Data shown |
/-- The registers of block TF. -/
def regsTF : List RegDesc :=
  [⟨0x0, 1, 8, fun _ => [fTF_CTL_EN, fTF_CTL_RSVVAL, fTF_CTL_CFGBUSY]⟩,
   ⟨0x8, 1, 8, fun _ => [fTF_FCNT_FCNT]⟩,
   ⟨0x100, 16, 8, fun _ => [fTF_TAP_PEN, fTF_TAP_TRG, fTF_TAP_KIND, fTF_TAP_EN]⟩,
   ⟨0x400, 4, 8, fun _ => [fFIO_BANK_V33, fFIO_BANK_ACT33, fFIO_BANK_OFF, fFIO_BANK_VLOW]⟩,
   ⟨0x800, 64, 8, fun _ => [fFIO_PAD_DRV, fFIO_PAD_PULL, fFIO_PAD_FCLAIM, fFIO_PAD_OWNER, fFIO_PAD_LOST, fFIO_PAD_IN]⟩,
   ⟨0x1000, 1, 8, fun _ => [fCAP_CTL_MODE, fCAP_CTL_ARM, fCAP_CTL_CANCEL]⟩,
   ⟨0x1008, 1, 8, fun _ => [fCAP_EDGE_EDGE]⟩,
   ⟨0x1010, 1, 8, fun _ => [fCAP_TSEC_SEC]⟩,
   ⟨0x1018, 1, 8, fun _ => [fCAP_TNS_NS]⟩,
   ⟨0x1020, 1, 8, fun _ => [fCAP_STAT_BUSY, fCAP_STAT_DONE, fCAP_STAT_LATE, fCAP_STAT_RSVVAL, fCAP_STAT_SEQ]⟩,
   ⟨0x1028, 1, 8, fun _ => [fCAP_PAGE_PAGE]⟩]

/-- The registers of block CLK. -/
def regsCLK : List RegDesc :=
  [⟨0x0, 1, 8, fun _ => [fCLK_CTL_AUTORELOCK, fCLK_CTL_RELOCK]⟩,
   ⟨0x8, 1, 8, fun _ => [fCLK_STAT_REFPRES, fCLK_STAT_REFLOST, fCLK_STAT_ROOTHOLD, fCLK_STAT_DRAMHOLD, fCLK_STAT_XCVRHOLD, fCLK_STAT_RELOCKING, fCLK_STAT_DEADSW, fCLK_STAT_UNLOCK, fCLK_STAT_REFSEL, fCLK_STAT_RSVVAL, fCLK_STAT_DEADCNT]⟩,
   ⟨0x10, 1, 8, fun _ => [fCLK_LOSSTICK_TICK]⟩,
   ⟨0x18, 1, 8, fun _ => [fCLK_DEADSRC_MUX]⟩]

/-- The registers of block PW. -/
def regsPW : List RegDesc :=
  [⟨0x0, 1, 8, fun _ => [fPW_VIN_MV, fPW_VIN_CUR, fPW_VIN_MW]⟩,
   ⟨0x8, 1, 8, fun _ => [fPW_STAT_VINLOW, fPW_STAT_VINHIGH, fPW_STAT_RAILFLT, fPW_STAT_OCP, fPW_STAT_FLTRAIL]⟩,
   ⟨0x100, 25, 8, fun _ => [fPW_RAIL_MV, fPW_RAIL_CUR, fPW_RAIL_OK]⟩]

/-- The registers of block NET. -/
def regsNET : List RegDesc :=
  [⟨0x0, 40, 8, fun _ => [fNR_STAT_CRCCNT, fNR_STAT_PSNCNT, fNR_STAT_HDRCE, fNR_STAT_HDRUE, fNR_STAT_NOCRED, fNR_STAT_RSVVAL, fNR_STAT_WAITBUF, fNR_STAT_CLR]⟩,
   ⟨0x200, 16, 8, fun _ => [fNY_WAKE_WAKECNT, fNY_WAKE_ABORTCNT, fNY_WAKE_WAITING, fNY_WAKE_CLR]⟩,
   ⟨0x1000, 40, 32, fun _ => (List.range 16).map fNC_POOL0_POOL⟩,
   ⟨0x1008, 40, 32, fun _ => (List.range 16).map fNC_POOL1_POOL⟩,
   ⟨0x1010, 40, 32, fun _ => (List.range 8).map fNC_POOL2_POOL⟩,
   ⟨0x2000, 16, 64, fun _ => [fNP_CTL_EN, fNP_CTL_TREN, fNP_CTL_TRDRAM, fNP_CTL_POINT, fNP_CTL_ROUTER, fNP_CTL_OPMASK, fNP_CTL_ADREN, fNP_CTL_LOG2, fNP_CTL_DROPCNT]⟩,
   ⟨0x2008, 16, 64, fun _ => [fNP_MATCH_SRC, fNP_MATCH_SRCMSK, fNP_MATCH_DST, fNP_MATCH_DSTMSK]⟩,
   ⟨0x2010, 16, 64, fun _ => [fNP_ALO_ADDR]⟩,
   ⟨0x2018, 16, 64, fun _ => [fNP_AHI_ADDR]⟩,
   ⟨0x2020, 16, 64, fun _ => [fNP_CNT_COUNT, fNP_CNT_CLR]⟩,
   ⟨0x2028, 16, 64, fun _ => [fNP_WCNT_COUNT, fNP_WCNT_CLR]⟩,
   ⟨0x2030, 16, 64, fun _ => [fNP_TRBASE_BASE]⟩,
   ⟨0x2038, 16, 64, fun _ => [fNP_TRPTR_TRWR, fNP_TRPTR_TRRD]⟩]

/-- The registers of block DC. -/
def regsDC : List RegDesc :=
  [⟨0x0, 1, 8, fun _ => [fDC_CFG_EN, fDC_CFG_CAP, fDC_CFG_RANKS, fDC_CFG_HOTPOL]⟩,
   ⟨0x8, 1, 8, fun _ => [fDC_STAT_RSVVAL, fDC_STAT_HOT2X, fDC_STAT_HOTLIM, fDC_STAT_THROT, fDC_STAT_STOPPED, fDC_STAT_UCE, fDC_STAT_MR4, fDC_STAT_DROPCNT]⟩,
   ⟨0x10, 1, 8, fun _ => [fDC_ECC_CE, fDC_ECC_UE, fDC_ECC_CLR]⟩,
   ⟨0x20, 1, 8, fun _ => [fDC_TRAIN_IVL, fDC_TRAIN_PAUSECNT, fDC_TRAIN_UNALCNT, fDC_TRAIN_DRIFT]⟩,
   ⟨0x28, 1, 8, fun _ => [fDC_TRALIGN_EN, fDC_TRALIGN_ENTRY, fDC_TRALIGN_GRACE]⟩]

/-- The registers of block TU. -/
def regsTU : List RegDesc :=
  [⟨0x0, 1, 8, fun _ => [fTU_CTL_EN, fTU_CTL_RSVVAL]⟩,
   ⟨0x8, 1, 8, fun _ => [fTU_ROOT_BASE, fTU_ROOT_LOG2N]⟩,
   ⟨0x10, 1, 8, fun _ => [fTU_INV_GO, fTU_INV_BUSY]⟩,
   ⟨0x18, 1, 8, fun _ => [fTU_FAULT_VA, fTU_FAULT_KIND, fTU_FAULT_LEVEL, fTU_FAULT_WRITE, fTU_FAULT_SRC, fTU_FAULT_CLR]⟩,
   ⟨0x20, 1, 8, fun _ => [fTU_STAT_FLTCNT, fTU_STAT_WALKCNT]⟩]

/-- The registers of block JL. -/
def regsJL : List RegDesc :=
  [⟨0x0, 1, 8, fun _ => [fJL_CTL_RXRST, fJL_CTL_TXRST, fJL_CTL_RXSYNCPAD, fJL_CTL_TXSYNCPAD]⟩,
   ⟨0x8, 1, 8, fun _ => [fJL_RXCFG_EN, fJL_RXCFG_STD, fJL_RXCFG_LOG2L, fJL_RXCFG_LOG2M, fJL_RXCFG_LOG2S, fJL_RXCFG_NP, fJL_RXCFG_N, fJL_RXCFG_MAP, fJL_RXCFG_KE, fJL_RXCFG_CRC, fJL_RXCFG_SCR, fJL_RXCFG_EP, fJL_RXCFG_BLKLEN, fJL_RXCFG_ALIGN]⟩,
   ⟨0x10, 1, 8, fun _ => [fJL_TXCFG_EN, fJL_TXCFG_STD, fJL_TXCFG_LOG2L, fJL_TXCFG_LOG2M, fJL_TXCFG_LOG2S, fJL_TXCFG_NP, fJL_TXCFG_N, fJL_TXCFG_MAP, fJL_TXCFG_KE, fJL_TXCFG_CRC, fJL_TXCFG_SCR, fJL_TXCFG_EP, fJL_TXCFG_BLKLEN, fJL_TXCFG_ALIGN]⟩,
   ⟨0x18, 1, 8, fun _ => (List.range 8).map fJL_LANE_RXMAP ++ (List.range 8).map fJL_LANE_TXMAP ++ (List.range 8).map fJL_LANE_RXPOL ++ (List.range 8).map fJL_LANE_TXPOL⟩,
   ⟨0x20, 1, 8, fun _ => [fJL_RATE_RXRATE, fJL_RATE_TXRATE]⟩,
   ⟨0x28, 1, 8, fun _ => [fJL_RXSR_MODE, fJL_RXSR_ARM, fJL_RXSR_REALIGN, fJL_RXSR_TOL, fJL_RXSR_OFS, fJL_RXSR_RBD]⟩,
   ⟨0x30, 1, 8, fun _ => [fJL_TXSR_MODE, fJL_TXSR_ARM, fJL_TXSR_REALIGN, fJL_TXSR_TOL, fJL_TXSR_OFS, fJL_TXSR_RBD]⟩,
   ⟨0x38, 1, 8, fun _ => [fJL_TRG_RXPEN, fJL_TRG_RXTRG, fJL_TRG_TXPEN, fJL_TRG_TXTRG]⟩,
   ⟨0x40, 1, 8, fun _ => [fJL_STAT_RXUP, fJL_STAT_TXUP, fJL_STAT_RXSRLK, fJL_STAT_TXSRLK, fJL_STAT_SRMISS, fJL_STAT_PSNTX, fJL_STAT_CRCERR, fJL_STAT_RXOVF, fJL_STAT_TXGAP, fJL_STAT_CFGERR, fJL_STAT_CFGBUSY, fJL_STAT_ILASERR, fJL_STAT_RSVVAL, fJL_STAT_MUTED, fJL_STAT_RXLOCK]⟩,
   ⟨0x48, 1, 8, fun _ => [fJL_CNT_POISON_TX, fJL_CNT_CRCCNT, fJL_CNT_CGERR]⟩,
   ⟨0x50, 1, 8, fun _ => [fJL_CNT2_TXGAPCNT, fJL_CNT2_RXOVFCNT, fJL_CNT2_SRMISSCNT, fJL_CNT2_CLR]⟩,
   ⟨0x58, 1, 8, fun _ => [fJL_SRTS_NS, fJL_SRTS_SEC]⟩]
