-- ==== Sys2Proof/Machine/Ops.lean ====
section
/-!
DEFINITION. The named operations over registers, memories and parts of the state that every family of
commands shares.
-/

namespace Sys2Proof.Machine

/-! ## Registers (R7 to R10) -/

/-- The value a register holds. -/
def reg (h : Hw) (a : Nat) : BitVec 64 := (lookup h.regs a).getD (resetAt a)

/-- A register set to a value; a value equal to the reset value is not listed. -/
def setReg (h : Hw) (a : Nat) (v : BitVec 64) : Hw :=
  { h with regs := if v = resetAt a then removeAt h.regs a else insertAt h.regs a v }

/-- The field of a register value. -/
def fieldOf (f : Fld) (v : Nat) : Nat := v / 2 ^ f.lo % 2 ^ f.w

/-- A register value with a field replaced. -/
def putField (f : Fld) (v x : Nat) : Nat :=
  v - fieldOf f v * 2 ^ f.lo + (x % 2 ^ f.w) * 2 ^ f.lo

/-- A field of a register. -/
def getF (h : Hw) (a : Nat) (f : Fld) : Nat := fieldOf f (reg h a).toNat

/-- A field of a register set, whatever its access type: what the hardware itself does to it. -/
def setF (h : Hw) (a : Nat) (f : Fld) (x : Nat) : Hw :=
  setReg h a (BitVec.ofNat 64 (putField f (reg h a).toNat x))

/-- A one-bit field is 1. -/
def isSet (h : Hw) (a : Nat) (f : Fld) : Bool := getF h a f != 0

/-- A count increased, saturating at its all-ones value. (DESIGN CHOICE, log 160) -/
def bump (h : Hw) (a : Nat) (f : Fld) (n : Nat) : Hw :=
  setF h a f (min (getF h a f + n) (2 ^ f.w - 1))

/-- A status bit set; a W1C clear in the same cycle leaves it at 1 (R68). -/
def raiseBit (h : Hw) (a : Nat) (f : Fld) : Hw :=
  { setF h a f 1 with justSet := if f.acc = .w1c ∧ ¬ h.justSet.contains (a, f.lo) then (a, f.lo) :: h.justSet else h.justSet }

/-- One bit of a status field set in the same way. -/
def raiseIn (h : Hw) (a : Nat) (f : Fld) (i : Nat) : Hw :=
  { setF h a f (getF h a f ||| 2 ^ i) with
    justSet := if f.acc = .w1c ∧ ¬ h.justSet.contains (a, f.lo + i) then (a, f.lo + i) :: h.justSet else h.justSet }

/-- A list of updates applied in order. -/
def applyAll {α : Type} (f : Hw → α → Hw) (h : Hw) (xs : List α) : Hw := xs.foldl f h

/-! ## Byte memories (R5, R6, R16, R19, R20) -/

/-- A byte of memory; an unlisted byte reads 0. (DESIGN CHOICE, log 11) -/
def readByte (m : Sparse Byte) (a : Nat) : Byte := getD 0 m a

/-- A byte of memory written. -/
def writeByte (m : Sparse Byte) (a : Nat) (b : Byte) : Sparse Byte := setD 0 m a b

/-- n bytes from an address. -/
def readBytes (m : Sparse Byte) (a n : Nat) : List Byte := (List.range n).map fun i => readByte m (a + i)

/-- Bytes written from an address on. -/
def writeBytes (m : Sparse Byte) (a : Nat) : List Byte → Sparse Byte
  | [] => m
  | b :: bs => writeBytes (writeByte m a b) (a + 1) bs

/-- The little-endian value of a list of bytes (R6). -/
def leNat : List Byte → Nat
  | [] => 0
  | b :: bs => b.toNat + 256 * leNat bs

/-- n little-endian bytes of a value (R6). -/
def leBytes : Nat → Nat → List Byte
  | 0, _ => []
  | n + 1, x => BitVec.ofNat 8 x :: leBytes n (x / 256)

/-- The tagged word at an address: nine data bytes and a tag byte (R16, R20). -/
def readWord (m : Sparse Byte) (a : Nat) : TW :=
  TW.ofTag (BitVec.ofNat 72 (leNat (readBytes m a 9))) (readByte m (a + 9))

/-- A tagged word written at an address. -/
def writeWord (m : Sparse Byte) (a : Nat) (t : TW) : Sparse Byte :=
  writeBytes m a (leBytes 9 t.d.toNat ++ [t.tag])

/-- Slot of word w of the pen memory of pen n (R19). -/
abbrev penWord (n w : Nat) : Nat := 0x1000000000 + n * 0x40000 + 16 * w

/-- Slot of word w of the loft of yard y (R19). -/
abbrev loftWord (y w : Nat) : Nat := 0x1002000000 + y * 0x200000 + 16 * w

/-- Step s of the round of context c of FU g in the configuration store (R115, Table 1.6). -/
abbrev roundAddr (g c s : Nat) : Nat := 0x1004000000 + 64 * (16 * g + c) + 8 * s

/-- Tile record of FU f in pen-switch context c of pen n (R102, Table 1.6). -/
abbrev tileAddr (n c f : Nat) : Nat := 0x1004200000 + (16 * n + c) * 256 + 10 * f

/-- The 64-bit micro-instruction of a step in the configuration store. -/
def storedStep (m : Sparse Byte) (g c s : Nat) : Nat := leNat (readBytes m (roundAddr g c s) 8)

/-- The opcode and the fields of a 64-bit micro-instruction (Table 3.1, R69). -/
def stepOfBits (x : Nat) : Nat × UStep :=
  let f (lo w : Nat) : BitVec w := BitVec.ofNat w (x / 2 ^ lo)
  ((f 56 8).toNat, ⟨f 52 4, f 47 5, f 42 5, f 37 5, f 32 5, f 24 8, f 8 16, f 0 8⟩)

/-! ## Parts of the array -/

def fu (h : Hw) (g : Nat) : Fu := getD Fu.reset h.arr.fus g
def setFu (h : Hw) (g : Nat) (x : Fu) : Hw := { h with arr.fus := setD Fu.reset h.arr.fus g x }
def pen (h : Hw) (n : Nat) : Pen := getD Pen.reset h.arr.pens n
def setPen (h : Hw) (n : Nat) (x : Pen) : Hw := { h with arr.pens := setD Pen.reset h.arr.pens n x }
/-- Trough with key 8 n + k. -/
def trough (h : Hw) (key : Nat) : Trough := getD Trough.reset h.arr.troughs key
def setTrough (h : Hw) (key : Nat) (x : Trough) : Hw :=
  { h with arr.troughs := setD Trough.reset h.arr.troughs key x }
def sched (h : Hw) (y : Nat) : Sched := getD Sched.reset h.arr.scheds y
def setSched (h : Hw) (y : Nat) (x : Sched) : Hw :=
  { h with arr.scheds := setD Sched.reset h.arr.scheds y x }
def task (h : Hw) (y t : Nat) : Task := getD Task.reset (sched h y).tasks t
def setTask (h : Hw) (y t : Nat) (x : Task) : Hw :=
  setSched h y { sched h y with tasks := setD Task.reset (sched h y).tasks t x }
def bankOf (f : Fu) (b : Nat) : Bank := getD Bank.zero f.banks b
def setBank (f : Fu) (b : Nat) (x : Bank) : Fu := { f with banks := setD Bank.zero f.banks b x }

/-! ## Clocks and power of a yard -/

/-- log2 of the divide of a yard now in force (Table 16.x, `YP_STAT.DIV`). -/
def yardShift (h : Hw) (y : Nat) : Nat := getF h (aYP_STAT y) fYP_STAT_DIV

/-- The yard is in RUN and its clock runs: neither in SLEEP nor in DEEP-SLEEP, nor on the way from its clock
stop to DEEP-SLEEP (R403, R404). -/
def yardRuns (h : Hw) (y : Nat) : Bool :=
  getF h (aYP_STAT y) fYP_STAT_MODE == 0 && !(getD YardPw.reset h.pw y).stopped

/-- Number of the current cycle of a yard's array clock (R108). -/
def yardCycle (h : Hw) (y : Nat) : Nat := h.aclk / 2 ^ yardShift h y

/-- ACLK index L yard cycles after the current one. -/
def dueIn (h : Hw) (y l : Nat) : Nat := (yardCycle h y + l) * 2 ^ yardShift h y

/-- ACLK index of the edge at which the current cycle of a yard began. -/
def edgeOf (h : Hw) (y : Nat) : Nat := yardCycle h y * 2 ^ yardShift h y

/-- First edge of a yard at or after an ACLK index (R108). -/
def edgeFrom (h : Hw) (y a : Nat) : Nat :=
  let d := 2 ^ yardShift h y
  (a + d - 1) / d * d

/-- The yard's clock has an edge in this cycle (R108). -/
def onEdge (h : Hw) (y : Nat) : Bool := h.aclk % 2 ^ yardShift h y == 0

/-- The current ACLK cycle is the last of a cycle of the yard's clock. -/
def cycleEnds (h : Hw) (y : Nat) : Bool := (h.aclk + 1) % 2 ^ yardShift h y == 0

/-- An ACLK index, kept + 1 and 0 for none, lies in the current cycle of a yard. -/
def inCycle (h : Hw) (y at1 : Nat) : Bool := at1 != 0 && edgeOf h y < at1

/-- `CRD_TICK`: ACLK/8 ticks since POR (R169). -/
def crdTick (h : Hw) : Nat := h.aclk / 8

/-! ## Free values -/

/-- A tagged word that the spec leaves open. -/
def freshWord (h : Hw) : TW × Hw := (TW.ofBits (Config.freeWord h.free), { h with free := h.free + 1 })

/-- A number that the spec leaves open. -/
def freshNat (h : Hw) : Nat × Hw := (Config.freeNat h.free, { h with free := h.free + 1 })

/-! ## Events (R147) -/

/-- Which events are reserved and never occur (Table 6.1). -/
def eventReserved (e : Nat) : Bool := 0xF9 ≤ e && e ≤ 0xFB

/-- An event raised in a yard: recorded in `SCH_EVSEEN` while the yard is in RUN, and latched for the
next evaluation while the scheduler is enabled (R147, Tables 6.8, 6.9). An occurrence that is the source
of a host vector is noted for it (R349). -/
def raiseEventAt (h : Hw) (y e cyc : Nat) : Hw :=
  if ¬ yardRuns h y ∨ eventReserved e then h
  else
    let a := aSCH_EVSEEN y (e / 64)
    let hits := (h.obs.evHost.filter fun x => x.2 == (y, e)).map (·.1)
    let h1 := setReg { h with obs.evHit := h.obs.evHit ++ hits } a (reg h a ||| BitVec.ofNat 64 (2 ^ (e % 64)))
    if isSet h1 (aSCH_CTL y) fSCH_CTL_EN then
      let s := sched h1 y
      setSched h1 y { s with latched := s.latched ++ [(e, cyc)] }
    else h1

/-- An event line to be raised at an ACLK index; it is raised once however often it is asked for in a cycle (R88,
R266). -/
def raiseLater (h : Hw) (y e at_ : Nat) : Hw :=
  if h.arr.signals.contains (y, e, at_) then h else { h with arr.signals := h.arr.signals ++ [(y, e, at_)] }

/-- An event raised in this cycle. -/
def raiseEvent (h : Hw) (y e : Nat) : Hw := raiseEventAt h y e h.aclk

/-- An event raised in every yard. -/
def raiseEventAll (h : Hw) (e : Nat) : Hw := applyAll (fun h y => raiseEvent h y e) h (List.range 16)

/-! ## Context status (R66, R67) -/

/-- A flag of `FU_CST` set; its change from 0 to 1 raises the context-error event for an `ERR` bit or
where `FU_ERRMASK` enables it. -/
def setCst (h : Hw) (g c : Nat) (f : Fld) : Hw :=
  let a := aFU_CST g c
  if isSet h a f then raiseBit h a f
  else
    let h1 := raiseBit h a f
    let armed := 8 ≤ f.lo || (reg h1 (aFU_ERRMASK g)).getLsbD f.lo
    if armed then raiseEvent h1 (g / 128) 0xF8 else h1

/-- A flag set where a condition holds. -/
def setCstIf (h : Hw) (g c : Nat) (f : Fld) (b : Bool) : Hw := if b then setCst h g c f else h

/-- The arithmetic flags of a step recorded in the context status. (DEDUCED, log 19) -/
def setFlags (h : Hw) (g c : Nat) (fl : Flags) : Hw :=
  let h := setCstIf h g c fFU_CST_OVF fl.ovf
  let h := setCstIf h g c fFU_CST_SATD fl.satd
  let h := setCstIf h g c fFU_CST_ACCOVF fl.accovf
  let h := setCstIf h g c fFU_CST_EOVF fl.eovf
  setCstIf h g c fFU_CST_EUNF fl.eunf

/-- Poisoned results recorded: `PSN` and `PSNCNT` (R56). (DEDUCED, log 23) -/
def countPoison (h : Hw) (g c k : Nat) : Hw :=
  bump (setCst h g c fFU_CST_PSN) (aFU_CST g c) fFU_CST_PSNCNT k

/-! ## Outcomes -/

/-- A command that changes the hardware only. -/
def onHw (s : State) (f : Hw → Hw) : State := { s with hw := f s.hw }

/-- A command that changes the hardware and the byte memories. -/
def onMem (s : State) (f : Sparse Byte → Hw → Sparse Byte × Hw) : State :=
  { s with mem := (f s.mem s.hw).1, hw := (f s.mem s.hw).2 }

/-- Every state-advancing clock is stopped, or the device is not powered (R444, R456): only the witness
domain acts. -/
def frozen (h : Hw) : Bool := h.mode == .frozen || !h.clocked

/-- The array of a yard runs: released from reset, not FROZEN, in RUN, not in a domain reset (R403, R444, R457,
R462). -/
def arrayRuns (h : Hw) (y : Nat) : Bool := h.yardsUp && !frozen h && yardRuns h y && !(h.inDom.contains y)

end Sys2Proof.Machine
end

Assignment |
Repeat the entries above exactly, from the first line through the line containing "fun _ => [fCAP_PAGE_PAGE]⟩]".

Result of this task |
/-- The registers of block TF. -/
def regsTF : List RegDesc :=
  [⟨0x0, 1, 8, fun _ => [fTF_CTL_EN, fTF_CTL_RSVVAL, fTF_CTL_CFGBUSY]⟩,
   ⟨0x8, 1, 8, fun _ => [fTF_FCNT_FCNT]⟩,
   ⟨0x100, 16, 8, fun _ => [fTF_TAP_PEN, fTF_TAP_TRG, fTF_TAP_KIND, fTF_TAP_EN]⟩,
   ⟨0x400, 4, 8, fun _ => [fFIO_BANK_V33, fFIO_BANK_ACT33, fFIO_BANK_OFF, fFIO_BANK_VLOW]⟩,
   ⟨0x800, 64, 8, fun _ => [fFIO_PAD_DRV, fFIO_PAD_PULL, fFIO_PAD_FCLAIM, fFIO_PAD_OWNER, fFIO_PAD_LOST, fFIO_PAD_IN]⟩,
   ⟨0x1000, 1, 8, fun _ => [fCAP_CTL_MODE, fCAP_CTL_ARM, fCAP_CTL_CANCEL]⟩,
   ⟨0x1008, 1, 8, fun _ => [fCAP_EDGE_EDGE]⟩,
   ⟨0x1010, 1, 8, fun _ => [fCAP_TSEC_SEC]⟩,
   ⟨0x1018, 1, 8, fun _ => [fCAP_TNS_NS]⟩,
   ⟨0x1020, 1, 8, fun _ => [fCAP_STAT_BUSY, fCAP_STAT_DONE, fCAP_STAT_LATE, fCAP_STAT_RSVVAL, fCAP_STAT_SEQ]⟩,
   ⟨0x1028, 1, 8, fun _ => [fCAP_PAGE_PAGE]⟩]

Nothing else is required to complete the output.